Dans le dernier chapitre de Crude Capitalism, Adam Hanieh étudie la réponse des compagnies pétrolières à la menace du changement climatique. Après avoir passé des décennies à financer le déni de la science du climat, elles ont, au cours de la dernière décennie, inversé leur position publique, accepté le réchauffement planétaire comme un fait … et sont devenues des « convertis enthousiastes » au concept de « net zéro », tel que déformé par les politiciens, qui remplace les véritables réductions d’émissions de gaz à effet de serre par des ingénieuries technologiques chimériques, en particulier le captage du carbone.
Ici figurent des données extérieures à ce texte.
@[simp] theorem gateReports_params (s : State) : (gateReports s).params = s.params := rfl
@[simp] theorem gateReports_desc (s : State) : (gateReports s).desc = s.desc := rfl
@[simp] theorem gateReports_sched (s : State) : (gateReports s).sched = s.sched := rfl
@[simp] theorem gateReports_scaled (s : State) : (gateReports s).scaled = s.scaled := rfl
@[simp] theorem gateReports_mode (s : State) : (gateReports s).mode = s.mode := rfl
@[simp] theorem gateReports_tfInt (s : State) : (gateReports s).tfInt = s.tfInt := rfl
@[simp] theorem gateReports_tfFloat (s : State) : (gateReports s).tfFloat = s.tfFloat := rfl
@[simp] theorem gateReports_tickRateSel (s : State) : (gateReports s).tickRateSel = s.tickRateSel := rfl
@[simp] theorem gateReports_tempReportEnable (s : State) : (gateReports s).tempReportEnable = decide (s.mode = .normal) := rfl
@[simp] theorem gateReports_cmdBuf (s : State) : (gateReports s).cmdBuf = s.cmdBuf := rfl
@[simp] theorem gateReports_cmdLen (s : State) : (gateReports s).cmdLen = s.cmdLen := rfl
@[simp] theorem gateReports_errPending (s : State) : (gateReports s).errPending = s.errPending := rfl
@[simp] theorem gateReports_ackPending (s : State) : (gateReports s).ackPending = s.ackPending := rfl
@[simp] theorem gateReports_resumePending (s : State) : (gateReports s).resumePending = s.resumePending := rfl
@[simp] theorem gateReports_oneSecondFlag (s : State) : (gateReports s).oneSecondFlag = s.oneSecondFlag := rfl
@[simp] theorem gateReports_sampleTickEnable (s : State) : (gateReports s).sampleTickEnable = s.sampleTickEnable := rfl
@[simp] theorem gateReports_secTickEnable (s : State) : (gateReports s).secTickEnable = s.secTickEnable := rfl
@[simp] theorem gateReports_port (s : State) : (gateReports s).port = s.port := rfl
@[simp] theorem gateReports_portTrace (s : State) : (gateReports s).portTrace = s.portTrace := rfl
@[simp] theorem gateReports_rxQueue (s : State) : (gateReports s).rxQueue = s.rxQueue := rfl
@[simp] theorem gateReports_txStream (s : State) : (gateReports s).txStream = s.txStream := rfl
@[simp] theorem gateReports_busRequests (s : State) : (gateReports s).busRequests = s.busRequests := rfl
@[simp] theorem gateReports_passPos (s : State) : (gateReports s).passPos = s.passPos := rfl
@[simp] theorem gateReports_moves (s : State) : (gateReports s).moves = s.moves := rfl
@[simp] theorem gateReports_busAnswers (s : State) : (gateReports s).busAnswers = s.busAnswers := rfl
@[simp] theorem gateReports_draws (s : State) : (gateReports s).draws = s.draws := rfl

@[simp] theorem setScaled_params (c : Channel) (m : Memory) (s : State) : (setScaled c m s).params = s.params := rfl
@[simp] theorem setScaled_desc (c : Channel) (m : Memory) (s : State) : (setScaled c m s).desc = s.desc := rfl
@[simp] theorem setScaled_sched (c : Channel) (m : Memory) (s : State) : (setScaled c m s).sched = s.sched := rfl
@[simp] theorem setScaled_scaled (c : Channel) (m : Memory) (s : State) : (setScaled c m s).scaled = s.scaled.set c m := rfl
@[simp] theorem setScaled_mode (c : Channel) (m : Memory) (s : State) : (setScaled c m s).mode = s.mode := rfl
@[simp] theorem setScaled_tfInt (c : Channel) (m : Memory) (s : State) : (setScaled c m s).tfInt = s.tfInt := rfl
@[simp] theorem setScaled_tfFloat (c : Channel) (m : Memory) (s : State) : (setScaled c m s).tfFloat = s.tfFloat := rfl
@[simp] theorem setScaled_tickRateSel (c : Channel) (m : Memory) (s : State) : (setScaled c m s).tickRateSel = s.tickRateSel := rfl
@[simp] theorem setScaled_tempReportEnable (c : Channel) (m : Memory) (s : State) : (setScaled c m s).tempReportEnable = s.tempReportEnable := rfl
@[simp] theorem setScaled_cmdBuf (c : Channel) (m : Memory) (s : State) : (setScaled c m s).cmdBuf = s.cmdBuf := rfl
@[simp] theorem setScaled_cmdLen (c : Channel) (m : Memory) (s : State) : (setScaled c m s).cmdLen = s.cmdLen := rfl
@[simp] theorem setScaled_errPending (c : Channel) (m : Memory) (s : State) : (setScaled c m s).errPending = s.errPending := rfl
@[simp] theorem setScaled_ackPending (c : Channel) (m : Memory) (s : State) : (setScaled c m s).ackPending = s.ackPending := rfl
@[simp] theorem setScaled_resumePending (c : Channel) (m : Memory) (s : State) : (setScaled c m s).resumePending = s.resumePending := rfl
@[simp] theorem setScaled_oneSecondFlag (c : Channel) (m : Memory) (s : State) : (setScaled c m s).oneSecondFlag = s.oneSecondFlag := rfl
@[simp] theorem setScaled_sampleTickEnable (c : Channel) (m : Memory) (s : State) : (setScaled c m s).sampleTickEnable = s.sampleTickEnable := rfl
@[simp] theorem setScaled_secTickEnable (c : Channel) (m : Memory) (s : State) : (setScaled c m s).secTickEnable = s.secTickEnable := rfl
@[simp] theorem setScaled_port (c : Channel) (m : Memory) (s : State) : (setScaled c m s).port = s.port := rfl
@[simp] theorem setScaled_portTrace (c : Channel) (m : Memory) (s : State) : (setScaled c m s).portTrace = s.portTrace := rfl
@[simp] theorem setScaled_rxQueue (c : Channel) (m : Memory) (s : State) : (setScaled c m s).rxQueue = s.rxQueue := rfl
@[simp] theorem setScaled_txStream (c : Channel) (m : Memory) (s : State) : (setScaled c m s).txStream = s.txStream := rfl
@[simp] theorem setScaled_busRequests (c : Channel) (m : Memory) (s : State) : (setScaled c m s).busRequests = s.busRequests := rfl
@[simp] theorem setScaled_passPos (c : Channel) (m : Memory) (s : State) : (setScaled c m s).passPos = s.passPos := rfl
@[simp] theorem setScaled_moves (c : Channel) (m : Memory) (s : State) : (setScaled c m s).moves = s.moves := rfl
@[simp] theorem setScaled_busAnswers (c : Channel) (m : Memory) (s : State) : (setScaled c m s).busAnswers = s.busAnswers := rfl
@[simp] theorem setScaled_draws (c : Channel) (m : Memory) (s : State) : (setScaled c m s).draws = s.draws := rfl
« En donnant l’impression de faire partie de la solution, les compagnies pétrolières ne cachent pas seulement leur rôle central dans l’économie fossile, mais visent à encadrer et à déterminer la réponse de la société au changement climatique », prévient Hanieh.
Les compagnies adoptent de fausses solutions techniques – la biomasse, les véhicules électriques et l’hydrogène – qui ont été placées au centre de la politique climatique de l’establishment. Elles parient sur l’expansion de la dystopie consumériste synthétique soutenue par la pétrochimie. Et leur emprise orwellienne sur la politique, main dans la main avec les dictateurs des nations productrices, est plus que jamais visible lors des négociations internationales sur le climat – l’année dernière (Abu Dhabi) et cette année (Azerbaïdjan).
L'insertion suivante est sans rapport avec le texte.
-- ==== Sys2Proof/Tests/Slice0.lean ====
section
/-! SUPPORT. The model's own tests. Expected results come from spec/95_test_vectors.md (under its test
instantiation `TP` and test tables `TT`) and from the spec's examples; the vector is named with each. Below
them one witness for every obligation that has hypotheses. -/

namespace Sys2Proof.Tests

open Sys2Proof Sys2Proof.Machine

/-! ## The test instantiation -/

/-- `TT[Sawtooth]`. -/
def ttSawtooth : Memory := Memory.tabulate tableLen fun i => BitVec.ofNat 8 i
/-- `TT[ReverseSawtooth]`. -/
def ttReverse : Memory := Memory.tabulate tableLen fun i => BitVec.ofNat 8 (255 - i)
/-- `TT[Square]`. -/
def ttSquare : Memory := Memory.tabulate tableLen fun i => if i < 128 then 255 else 0
/-- `TT[Triangle]`. -/
def ttTriangle : Memory := Memory.tabulate tableLen fun i => BitVec.ofNat 8 (if i < 128 then 2 * i else 2 * (255 - i))

/-- `TP`. The spec names no sine table, sensor address or command byte: no test reads them. -/
def tp : Params where
  base := ⟨Memory.tabulate tableLen fun _ => 0, ttSquare, ttTriangle, ttSawtooth, ttReverse⟩
  tInt := ⟨175, 312⟩
  tFloat := ⟨45000 / 256, 80000 / 256⟩
  tickRate := ⟨0, 1⟩
  busBudget := 100
  sensorAddr := 0
  cmdOneShot := 0xEE
  cmdRegSel := 0xAA
  resetDesc := ⟨⟨3, 0, 100, .sawtooth⟩, ⟨3, 0, 1000, .reverseSawtooth⟩⟩

/-- The state right after reset under `TP`, with `GS[7:4] = 0xA`. -/
def demo : State :=
  { State.reset with
    params := tp
    desc := tp.resetDesc
    sched := ⟨freshSched 175 (45000 / 256) tp.resetDesc.one, freshSched 175 (45000 / 256) tp.resetDesc.two⟩
    scaled := ⟨scaledTable tp.base tp.resetDesc.one, scaledTable tp.base tp.resetDesc.two⟩
    mode := .normal
    tfInt := 175
    tfFloat := 45000 / 256
    tickRateSel := 0
    tempReportEnable := true
    port := ⟨0, 0, 0xA0⟩ }

/-- `demo` with channel 1's schedule replaced. -/
def withSched (k : Sched) : State := { demo with sched := demo.sched.set .one k }

/-- `demo` with a body in the command buffer. -/
def withBody (body : List Byte) : State :=
  { demo with cmdBuf := Memory.writeFrom [] 0 body, cmdLen := body.length }

/-- `demo` with channel 1's frequency replaced. -/
def withFreq (f : Nat) : State := { demo with desc := demo.desc.set .one ⟨3, 0, f, .sawtooth⟩ }

/-- The outcome is a next state with this property. -/
def after (o : Host.Outcome State Fault Refusal) (p : State → Bool) : Bool :=
  match o with
  | .next t => p t
  | .fault _ => false
  | .refused _ => false

/-! ## Well-formedness refuses each ill-formed term -/

theorem test_wf_refuses_no_integer_digit : Instr.wellFormed (.am .one 0x5F ⟨false, [], some [5]⟩) = false := by decide
theorem test_wf_refuses_six_characters : Instr.wellFormed (.fr .one 0x5F ⟨true, [1, 0, 0, 0, 0], none⟩) = false := by decide
theorem test_wf_refuses_point_over_width : Instr.wellFormed (.of .two 0x5F ⟨true, [1, 0], some [0, 0]⟩) = false := by decide
theorem test_wf_refuses_terminator_pad : Instr.wellFormed (.wa .one 0x21 ⟨false, [1], none⟩) = false := by decide
theorem test_wf_refuses_stored_terminator : Instr.wellFormed (.accumulate 0x21) = false := by decide
theorem test_wf_refuses_overflow_terminator : Instr.wellFormed (.accumulateOverflow 0x21) = false := by decide
theorem test_wf_accepts_widest_literal : Instr.wellFormed (.of .one 0x5F ⟨true, [1, 0], some [0]⟩) = true := by decide

/-! ## Decoding, words written out from R91 to R97 -/

/-- `AM1_0005` (E2). -/
theorem test_decode_am : decode [0x41, 0x4D, 0x31, 0x5F, 0x30, 0x30, 0x30, 0x35] =
    some (.am .one 0x5F ⟨false, [0, 0, 0, 5], none⟩) := by decide
/-- `OF1_-10.0` (V-PARSE). -/
theorem test_decode_of : decode [0x4F, 0x46, 0x31, 0x5F, 0x2D, 0x31, 0x30, 0x2E, 0x30] =
    some (.of .one 0x5F ⟨true, [1, 0], some [0]⟩) := by decide
/-- `FR2_6000` (E4), as a table word: right-padded with one zero byte. -/
theorem test_decode_fr : decodeTableWord 72 0x4652325F3630303000 =
    some (.fr .two 0x5F ⟨false, [6, 0, 0, 0], none⟩) := by decide
/-- `WA2_2.7` (V-PARSE). -/
theorem test_decode_wa : decode [0x57, 0x41, 0x32, 0x5F, 0x32, 0x2E, 0x37] =
    some (.wa .two 0x5F ⟨false, [2], some [7]⟩) := by decide
/-- `CONTINUEE` (R92), as a table word. -/
theorem test_decode_continuee : decodeTableWord 72 0x434F4E54494E554545 = some .continuee := by decide
/-- `AM1X7.` (V-PARSE): any pad, a trailing point. -/
theorem test_decode_pad_and_point : decode [0x41, 0x4D, 0x31, 0x58, 0x37, 0x2E] =
    some (.am .one 0x58 ⟨false, [7], some []⟩) := by decide
/-- R94: the byte 0x01 is no channel. -/
theorem test_decode_rejects_channel_value : decodeBody [0x41, 0x4D, 0x01, 0x5F, 0x35] = .reject .badChannel := by decide
/-- R103: `CONTINUE` is a format error (its third byte is no channel, its opcode none of the four). -/
theorem test_decode_rejects_continue :
    decodeBody [0x43, 0x4F, 0x4E, 0x54, 0x49, 0x4E, 0x55, 0x45] = .reject .unknownOpcode := by decide
/-- R96: `-`, `.5`, `+5`, `5 ` and `--1` are no literals. -/
theorem test_decode_rejects_bad_literals :
    readLiteral [0x2D] = none ∧ readLiteral [0x2E, 0x35] = none ∧ readLiteral [0x2B, 0x35] = none ∧
      readLiteral [0x35, 0x20] = none ∧ readLiteral [0x2D, 0x2D, 0x31] = none := by decide

/-! ## Telegrams -/

/-- E2. -/
theorem test_am_sets_amplitude :
    after (exec (.am .one 0x5F ⟨false, [0, 0, 0, 5], none⟩) demo) (fun t =>
      decide (t.desc.one.amplitude = 5 ∧ t.ackPending = true ∧ t.errPending = false)) = true := by decide +kernel
/-- E3. -/
theorem test_am_out_of_range :
    after (exec (.am .one 0x5F ⟨false, [0, 0, 1, 5], none⟩) demo) (fun t =>
      decide (t.desc = demo.desc ∧ t.ackPending = false ∧ t.errPending = true)) = true := by decide +kernel
/-- V-PARSE `OF2_-2.5`. -/
theorem test_of_negative_fraction :
    after (exec (.of .two 0x5F ⟨true, [2], some [5]⟩) demo) (fun t =>
      decide (t.desc.two.offset = -5 / 2 ∧ t.desc.one = demo.desc.one)) = true := by decide +kernel
/-- V-PARSE `FR1_99.9`. -/
theorem test_fr_drops_fraction :
    after (exec (.fr .one 0x5F ⟨false, [9, 9], some [9]⟩) demo) (fun t =>
      decide (t.desc.one.frequency = 99)) = true := by decide +kernel
/-- R191: `0.9` is rejected. -/
theorem test_fr_rejects_below_one :
    after (exec (.fr .one 0x5F ⟨false, [0], some [9]⟩) demo) (fun t => t.errPending) = true := by decide +kernel
/-- V-PARSE `WA1_0003`. -/
theorem test_wa_triangle :
    after (exec (.wa .one 0x5F ⟨false, [0, 0, 0, 3], none⟩) demo) (fun t =>
      decide (t.desc.one.shape = .triangle)) = true := by decide +kernel
/-- R192: `6` is rejected. -/
theorem test_wa_rejects_six :
    after (exec (.wa .one 0x5F ⟨false, [6], none⟩) demo) (fun t => t.errPending) = true := by decide +kernel
/-- R186. -/
theorem test_continuee_flags :
    after (exec .continuee demo) (fun t => t.ackPending && t.resumePending && !t.errPending) = true := by decide

/-! ## Synthesizer -/

/-- V-SCALE rows: tie, clamp, offset. -/
theorem test_scale_entries :
    scaleEntry (3 / 2) 0 0 = 64 ∧ scaleEntry (3 / 2) 0 2 = 65 ∧ scaleEntry 5 0 128 = 129 ∧
      scaleEntry 10 10 0 = 0 ∧ scaleEntry 10 10 255 = 130 ∧ scaleEntry 3 (3 / 2) 64 = 1 ∧
      scaleEntry 3 (-3) 129 = 255 ∧ scaleEntry (5 / 2) (-5 / 4) 200 = 241 := by decide +kernel
/-- P1: amplitude 5 on the sawtooth. -/
theorem test_scale_table :
    after (exec (.scaleTable .one) { demo with desc := demo.desc.set .one ⟨5, 0, 100, .sawtooth⟩ }) (fun t =>
      decide (memRead (.scaled .one) 77 t = 44 ∧ memRead (.scaled .one) 203 t = 254)) = true := by decide +kernel
/-- V-DERIVE row 174. -/
theorem test_derive_select :
    after (exec (.deriveSelect .one) (withFreq 174)) (fun t =>
      decide (t.sched.one.repeatCount = 1 ∧ t.sched.one.thresholdRepeat = 15)) = true := by decide +kernel
/-- V-DERIVE row 50. -/
theorem test_derive_hold :
    after (exec (.deriveHold .one) (withFreq 50)) (fun t =>
      decide (t.sched.one.repeatCount = 3 ∧ t.sched.one.thresholdRepeat = 7)) = true := by decide +kernel
/-- V-DERIVE row 1 of HighFrequency: the tie 7.5 gives 8. -/
theorem test_derive_hold_tie :
    after (exec (.deriveHold .one) { withFreq 1 with tfInt := 312, tfFloat := 80000 / 256 }) (fun t =>
      decide (t.sched.one.repeatCount = 312 ∧ t.sched.one.thresholdRepeat = 8)) = true := by decide +kernel
/-- V-DERIVE row 5999. -/
theorem test_derive_skip :
    after (exec (.deriveSkip .one) (withFreq 5999)) (fun t =>
      decide (t.sched.one.inverseRepeat = 34 ∧ t.sched.one.thresholdSkip = 13)) = true := by decide +kernel
/-- R121's example. -/
theorem test_recompute :
    after (exec (.recompute .one) (withFreq 50)) (fun t =>
      decide (t.sched.one = ⟨0, 3, 0, 7, 0, 0, 0⟩ ∧ t.sched.two = demo.sched.two)) = true := by decide +kernel

/-! ## Scheduler and packer -/

/-- V-STEP row 1. -/
theorem test_step_hold_wraps :
    after (exec (.stepHold .one) (withSched ⟨255, 1, 0, 15, 0, 14, 0⟩)) (fun t =>
      decide (t.sched.one = ⟨0, 1, 0, 15, 0, 0, 0⟩)) = true := by decide
/-- V-STEP row 3. -/
theorem test_step_hold_waits :
    after (exec (.stepHold .one) (withSched ⟨7, 3, 0, 0, 0, 1, 2⟩)) (fun t =>
      decide (t.sched.one = ⟨7, 3, 0, 0, 0, 2, 3⟩)) = true := by decide
/-- V-STEP row 7. -/
theorem test_step_skip_wraps :
    after (exec (.stepSkip .one) (withSched ⟨255, 0, 10000, 0, 0, 5, 0⟩)) (fun t =>
      decide (t.sched.one = ⟨16, 0, 10000, 0, 0, 6, 0⟩)) = true := by decide
/-- V-STEP row 4. -/
theorem test_step_skip_below_threshold :
    after (exec (.stepSkip .one) (withSched ⟨250, 0, 32, 0, 15, 3, 0⟩)) (fun t =>
      decide (t.sched.one = ⟨26, 0, 32, 0, 15, 4, 0⟩)) = true := by decide
/-- V-STEP last row. -/
theorem test_step_idle :
    after (exec (.stepIdle .one) (withSched ⟨9, 0, 0, 0, 0, 4, 0⟩)) (fun t =>
      decide (t.sched.one = ⟨9, 0, 0, 0, 0, 4, 0⟩)) = true := by decide
/-- V-PACK row 3. -/
theorem test_pack_low_bits :
    after (exec (.pack 0x01 0x02) { demo with port := ⟨0, 0, 0xA5⟩ }) (fun t =>
      decide (t.port = ⟨0x00, 0x00, 0xA9⟩)) = true := by decide
/-- V-PACK last row. -/
theorem test_pack_high_bits :
    after (exec (.pack 0x82 0x7D) { demo with port := ⟨0, 0, 0x00⟩ }) (fun t =>
      decide (t.port = ⟨0x20, 0x1F, 0x06⟩)) = true := by decide
/-- V-SCHED-1 tick 7, from the state of tick 6. -/
theorem test_sample_tick :
    after (exec .sampleTick { demo with
      sched := ⟨⟨2, 3, 0, 7, 0, 6, 0⟩, ⟨30, 0, 5, 0, 5, 6, 0⟩⟩, port := ⟨0, 56, 6⟩ }) (fun t =>
      decide (t.sched = ⟨⟨2, 3, 0, 7, 0, 7, 1⟩, ⟨36, 0, 5, 0, 5, 7, 0⟩⟩ ∧ t.port = ⟨0, 54, 14⟩)) = true := by
  decide +kernel
/-- R150: a masked tick. -/
theorem test_sample_tick_masked :
    after (exec .sampleTick { demo with sampleTickEnable := false }) (fun t =>
      decide (t.port = demo.port ∧ t.portTrace = [])) = true := by decide +kernel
Les écosocialistes, qui s’efforcent d’associer la lutte pour surmonter la rupture désastreuse de l’humanité avec la nature à la lutte pour la justice sociale, doivent d’abord se confronter au fait que la production d’énergie et les infrastructures « restent solidement entre les mains des plus grands conglomérats pétroliers », affirme Adam Hanieh.
De plus, nous devons reconnaître que si ces entreprises constituent un « obstacle majeur » à la sortie du pétrole, « elles sont une manifestation, et non une cause, du problème sous-jacent » des relations sociales capitalistes.
Ne nous contentons pas de reculer d’horreur devant le génocide : disséquons et comprenons mieux l’hydre à plusieurs têtes. Ce livre y contribue. (Compte rendu publié sur le site de Simo Pirani le 18 novembre 2024 ; traduction rédaction A l’Encontre)
Adam Hanieh est professeur d’études sur le développement à la SOAS, Université de Londres.
Simon Pirani a été de 2007 à 2021 chercheur auprès du Oxford Institute for Energy Studies. Il a publié en 2018 Burning Up : A Global History of Fossil Fuel Consumption, chez Pluto Press.
[1] Auteur entre autres de Running Dry : Essays on Energy, Water, and Environmental Crisis (Rutgers University Press, 2015), Desert Kingdom : How Oil and Water Forged Modern Saudi Arabia (Harvard University Press, 2010). (Réd.)
[2] « From resource extraction to outflows of wastes and emissions : The socioeconomic metabolism of the global economy, 1900–2015 », in Global Environmental Change, septembre 2018, pages 131-140.
[3] A Social Ecology of Capital, Pluto Press, 2023.